И я припомнил. Точно – есть у нее «личник», таксист, что приезжает всегда без вызова к концу работы. Обычно они у метрдотелей ресторанных, но Милка – парикмахерша модная – плющиться в метро после работы не хочет. Ну Ашотик так Ашотик, только стало мне горько, грустно и обидно даже. Вот ведь – у подружки перемены, волнения, ожидания, а у меня головняки да страхи…
– Мииил! Ну массаж-то забацай… ну в последний раз.
И мнет она меня, а я бросил тетрадь на пол и читаю. Точно – Похуйдым звонил дважды. Красивым почерком написано: «водить машину, чтоб он бухнуть мог». Два звонка от мамы. Еще какие-то неизвестные.
– Мил. Вот тут помни. И вот тут…
– Ну не подонок???
Затащил я ее, конечно, в койку. Только, думаю, напрасно – расстроил ее этим. Впрочем, пятьсот рублей «на свадьбу» вернули ей всегдашнее приподнятое настроение.
– Мил. Я телефон твой давать больше не буду, но ты позаписывай еще хотя бы с месяц, а?
– Сань! Ты ж до конца года заплатил! Я объясню Ашотику, что почем, – скажу, что мы родственники с тобой. Ведь мы же родственники?
– Все люди – родственники, и Ашот нам брат родной!
– Ты звонить-то будешь кому сегодня или нет? Уходить мне на кухню?
– Пару звоночков только, извини.
Ушла Милка на кухню, а я принялся листать тетрадь эту, наткнулся на мой старый киевский роман с балериной – Раиса мне еще полгода названивала. Разыскивала. И так мне отчего-то стало тоскливо. Наверное, мне следует уже жениться, детей родить.
– Не шумите, сорванцы! – скажет им утром супруга в цветастом фартуке. – Папа собирается на работу.
Но что дальше – представить никак не могу! Вижу, как в черно-белом кино – солидный дяденька в круглых роговых очках, в двубортном драповом пальто надевает шляпу, берет в руку портфель с латунными застежками и выходит из дому. На работу, как и было сказано. У подъезда его само собой «Победа» ждет служебная и стукач за рулем. Вдруг оступился – и бац! – полетел на асфальт. Очки вправо, шляпа влево, а из портфеля – карты, карты, карты россыпью… Плотоядно улыбается шофер и, послюнявив, записывает что-то химическим карандашом в блокнотик. С неподдельным интересом смотрит постовой милиционер и дворничиха…

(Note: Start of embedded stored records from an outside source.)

-- ==== Sys2Proof/Machine/Mover.lean ====
section
/-! DEFINITION. The Data Movers: channels, slots and instances, descriptors and segments, completions, the mailbox, migration and reset (14 R340; 15 R354 to R365). -/

namespace Sys2Proof.Machine

/-! Channels and slots (15 R354, R355; 14 R340). -/

/-- DMV_SLOT_s of an engine. -/
def slotAddr (e slot : Nat) : Nat := caddr 16 (0xC8 + e) (0x100 + slot)
/-- A bound instance answers an access of a world side (15 R356). -/
def State.instOpen (s : State) (i : Nat) (secure : Bool) : Bool :=
  (s.inst i).st != .unbound && (s.instWorld i == 0xFFF) == secure
/-- The instance that a slot holds. -/
def State.slotInst (s : State) (e slot : Nat) : Option Nat :=
  let w := s.ctlGet (slotAddr e slot)
  if bit w 63 then some (fieldOf w 8 0) else none
/-- Descriptors that an instance has not finished (15 R358). -/
def Inst.outstanding (x : Inst) : Nat := (x.tail - x.head).toNat
/-- A write of DMV_CH_WORLD; none while the channel has descriptors outstanding, which fails the forme step. -/
def State.chWorldPut (s : State) (e ch : Nat) (world : Tag) : Option State :=
  let busy := (List.range 4).any (fun i => match s.slotInst e (4 * ch + i) with
    | some n => (s.inst n).outstanding != 0 || (s.inst n).started
    | none => false)
  if busy then none else some (s.worldsMoved (s.ctlPut (caddr 16 (0xC8 + e) (0x40 + ch)) (world.setWidth 64)))
/-- DMV_CH_WORLD_WRITE (14 R340); a gated engine is not written (01 R37). -/
def execDmvChWorldWrite (engine : Fin 4) (ch : Fin 16) (world : Tag) (s : State) : Host.Outcome State Fault Refusal :=
  .next (if s.regOff (caddr 16 (0xC8 + engine.val) (0x40 + ch.val)) then s else (s.chWorldPut engine.val ch.val world).getD s)
/-- A write of DMV_SLOT_s (15 R355); none fails the forme step. -/
def State.slotPut (s : State) (e slot : Nat) (val : Word) : Option State :=
  let a := slotAddr e slot
  let w := writeFields [fld 63 63 .rw 0, fld 8 0 .rw 0] (s.ctlGet a) val
  let n := fieldOf w 8 0
  let old := s.slotInst e slot
  let leaves := match old with | some o => !bit w 63 || o != n | none => false
  let free := match old with | some o => (s.inst o).st == .frozen | none => true
  let taken := bit w 63 && (s.inst n).st != .unbound
  if taken || (leaves && !free) then none
  else
    let s := match old with | some o => if leaves then s.updInst o (fun _ => Inst.reset) else s | none => s
    let s := s.ctlPut a w
    some (if bit w 63 then s.updInst n (fun _ => { Inst.reset with st := .frozen, engine := e, slot := slot }) else s)
/-- DMV_SLOT_WRITE (15 R355); a gated engine is not written (01 R37). -/
def execDmvSlotWrite (engine : Fin 4) (slot : Fin 64) (val : Word) (s : State) : Host.Outcome State Fault Refusal :=
  .next (if s.regOff (slotAddr engine.val slot.val) then s else (s.slotPut engine.val slot.val val).getD s)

Тьфу, бред какой! Наваждение. Не хочу я никакой работы. Не мое это.
– Жорик, привет! Чего искал?
– Сань, поминки же сегодня – Рябина помер. Херачь сюда – на моей машине поедем. А то я датый уже.
– Что за Рябина?
– Да, бля, Вор серьезный – ты что. Измайловский законник. Ваш – русский.
– А где поминки-то?
– Да там же – в Измайлово кафе сняли, у меня адрес вот записан. Приезжай, Сань – не проколи.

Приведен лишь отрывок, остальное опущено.